------ Data shown

/-- A NAK for a remote access error, and ERROR (R349). -/
def State.accessNak (s : State) (n : Nat) (h : RoceHead) : State := (s.roceAck n h h.psn.toNat 2).connError n 3
/-- A NAK for an invalid request, and ERROR (R348). -/
def State.invalidNak (s : State) (n : Nat) (h : RoceHead) : State := (s.roceAck n h h.psn.toNat 3).connError n 4

/-- A packet of an RDMA WRITE continues its connection's message (R348): First or Only where none is under way, Middle or Last in one, with
PMTU bytes in all but the last, which brings the rest. -/
def Qp.writeFits (x : Qp) (r : RoceReq) : Bool :=
  match x.writing, r.part with
  | none, .only => r.data.length == r.len && decide (r.len ≤ x.pmtu)
  | none, .first => r.data.length == x.pmtu && decide (x.pmtu < r.len)
  | some (_, left), .middle => r.data.length == x.pmtu && decide (x.pmtu < left)
  | some (_, left), .last => r.data.length == left && decide (left ≤ x.pmtu)
  | _, _ => false

/-- One packet of an RDMA WRITE in sequence: the whole message is checked with its first packet. -/
def State.performWrite (s : State) (n : Nat) (r : RoceReq) (x : Qp) : State :=
  let (addr, left) := x.writing.getD (r.addr, r.len)
  let k := r.data.length
  if !x.writeFits r then s.invalidNak n r.head
  else if !(if x.writing.isNone then s.roceMay x r else s.roceDies addr k) then s.accessNak n r.head
  else
    let s := s.setQp n { x with rq := (x.rq + 1) % 2 ^ 24, writing := if left ≤ k then none else some (addr + k, left - k) }
    ((s.writeMem 0 x.part addr r.data).1).roceAck n r.head r.head.psn.toNat 0

/-- RDMA_WRITE (R348, R349): one packet of an RDMA WRITE to this module. -/
def execRdmaWrite (n : Nat) (r : RoceReq) (s : State) : Host.Outcome State Fault Refusal :=
  onUnit (n < numConns) (s.respond n r (fun s x => s.performWrite n r x) fun s => s.roceAck n r.head r.head.psn.toNat 0)

/-- Bytes that the host reads; those of a poisoned granule, or of a reply that a parity error hit, are not stated (log 3). -/
def State.roceBytes (s : State) (x : Qp) (r : RoceReq) : State × List Byte :=
  let hit := x.hit.contains r.head.psn.toNat
  (MemReq.pieces ⟨0, x.part, false, s.now, .read, r.addr, r.len, [], 0, false⟩).foldl (fun (s, l) q =>
    let (s, bad, bs) := s.request q
    if bad || hit then ({ s with free := s.free + 64 }, l ++ (List.range bs.length).map fun i => (Config.freeValue (s.free + i)).truncate 8)
    else (s, l ++ bs)) (s, [])

/-- The responses of an RDMA READ Request, in packets of up to PMTU bytes. -/
def State.sendResponses (s : State) (n : Nat) (x : Qp) (h : RoceHead) (bs : List Byte) : State :=
  let k := x.packets bs.length
  (List.range k).foldl (fun s i =>
    s.emitRoce x (.roceReadResp n (s.roceTo n (some h.mac)) ((h.psn.toNat + i) % 2 ^ 24) (rocePart i k)
      ((bs.drop (i * x.pmtu)).take x.pmtu))) s

/-- The data of a read leave as responses. -/
def State.giveRead (s : State) (n : Nat) (r : RoceReq) : State :=
  let x := s.qpAt n
  let (s, bs) := s.roceBytes x r
  (s.setQp n { s.qpAt n with hit := x.hit.erase r.head.psn.toNat }).sendResponses n x r.head bs

/-- RDMA_READ_REQUEST (R348, R349): not within a WRITE message; it takes one sequence number for each response; a duplicate is answered
again. -/
def execRdmaReadRequest (n : Nat) (r : RoceReq) (s : State) : Host.Outcome State Fault Refusal :=
  onUnit (n < numConns)
    (s.respond n r
      (fun s x =>
        if x.writing.isSome || r.part != .only then s.invalidNak n r.head
        else if !s.roceMay x r then s.accessNak n r.head
        else (s.setQp n { x with rq := (x.rq + x.packets r.len) % 2 ^ 24 }).giveRead n r)
      (fun s => if s.roceMay (s.qpAt n) r then s.giveRead n r else s))

/-- RDMA_UNSUPPORTED_OPCODE (R348): a NAK for an invalid request, and ERROR. -/
def execRdmaUnsupportedOpcode (n : Nat) (h : RoceHead) (s : State) : Host.Outcome State Fault Refusal :=
  onUnit (n < numConns) (s.onConn n h fun s => s.invalidNak n h)

/-- CNP (R350): the rate is halved, to no less than 1 Gbit/s. -/
def execCnp (n : Nat) (s : State) : Host.Outcome State Fault Refusal :=
  onUnit (n < numConns)
    (let x := s.qpAt n
     if s.roceOn n then s.setQp n { x with rate := max gbps (x.rate / 2), rateAt := s.clk } else s)

/-- RDMA_RATE_RAISE (R350): by 5 Gbit/s for each 100 µs without a CNP, up to the line rate. -/
def execRdmaRateRaise (n : Nat) (s : State) : Host.Outcome State Fault Refusal :=
  onUnit (n < numConns)
    (let x := s.qpAt n
     if x.st = .ready ∧ x.rateAt + 200000 ≤ s.clk ∧ x.rate < 100 * gbps then
        s.setQp n { x with rate := min (100 * gbps) (x.rate + 5 * gbps), rateAt := s.clk }
     else s)

/-! ### Registers (R355) -/

/-- The address of QPDATAk. -/
def qpdataAddr (k : Nat) : Nat := A.qpdata0 + 8 * k

/-- QPSEL_WRITE (R355): a write of ETH.QPSEL loads QPDATA0 to QPDATA7 from the connection. -/
def State.selectQp (s : State) (v : W64) : State :=
  let n := fld v 7 0
  let x := s.qpAt n
  (List.range 7).foldl (fun s k => s.setReg (qpdataAddr k) (x.word k &&& (if k = 0 then maskOf 61 0 else maskOf 63 0)))
    (s.putField A.qpsel 7 0 n)

/-- QPSEL_WRITE (R355). -/
def execQpselWrite (v : W64) (s : State) : Host.Outcome State Fault Refusal := .next (s.selectQp v)

/-- The selected connection. -/
def State.qpSelected (s : State) : Nat := s.field A.qpsel 7 0

/-- QPCMD.RESET (R351, R355): RESET; outstanding descriptors complete with RDMA and cause 5. -/
def State.resetQp (s : State) : State :=
  let n := s.qpSelected
  let x := s.qpAt n
  let busy := !x.outstanding.isEmpty || s.copy.any fun e => e.2.descs.any fun (d : Desc) => descConn d.words == some n
  (s.setQp n { x with st := .reset, err := if busy then 5 else x.err, outstanding := [], sentAt := none, retries := 0 }).failConn n

/-- QPCMD.COMMIT (R355): acts only in RESET. -/
def State.commitQp (s : State) : State :=
  let n := s.qpSelected
  let x := s.qpAt n
  if x.st = .reset then
    let data := (List.range 7).map fun k => s.reg (qpdataAddr k)
    s.setQp n { Qp.init with data := data, st := .ready, sq := fld (data.getD 1 0) 23 0, rq := fld (data.getD 2 0) 23 0 }
  else s

/-- A write of QPCMD (R355): with both bits set it acts as RESET alone. -/
def State.writeQpcmd (s : State) (v : W64) : State := if bit v 0 then s.resetQp else if bit v 1 then s.commitQp else s

/-- QP_COMMIT (R355): QPCMD.COMMIT written 1. -/
def execQpCommit (v : W64) (s : State) : Host.Outcome State Fault Refusal := .next (s.writeQpcmd (v ||| 2))

/-- QP_RESET (R351, R355): QPCMD.RESET written 1. -/
def execQpReset (v : W64) (s : State) : Host.Outcome State Fault Refusal := .next (s.writeQpcmd (v ||| 1))

end Sys2Proof.Machine
end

------------

Among the records above, find each line containing the string "List" and copy it.

*Response for this exercise:*
def State.roceBytes (s : State) (x : Qp) (r : RoceReq) : State × List Byte :=
    if bad || hit then ({ s with free := s.free + 64 }, l ++ (List.range bs.length).map fun i => (Config.freeValue (s.free + i)).truncate 8)
def State.sendResponses (s : State) (n : Nat) (x : Qp) (h : RoceHead) (bs : List Byte) : State :=
  (List.range k).foldl (fun s i =>
  (List.range 7).foldl (fun s k => s.setReg (qpdataAddr k) (x.word k &&& (if k = 0 then maskOf 61 0 else maskOf 63 0)))
    let data := (List.range 7).map fun k => s.reg (qpdataAddr k)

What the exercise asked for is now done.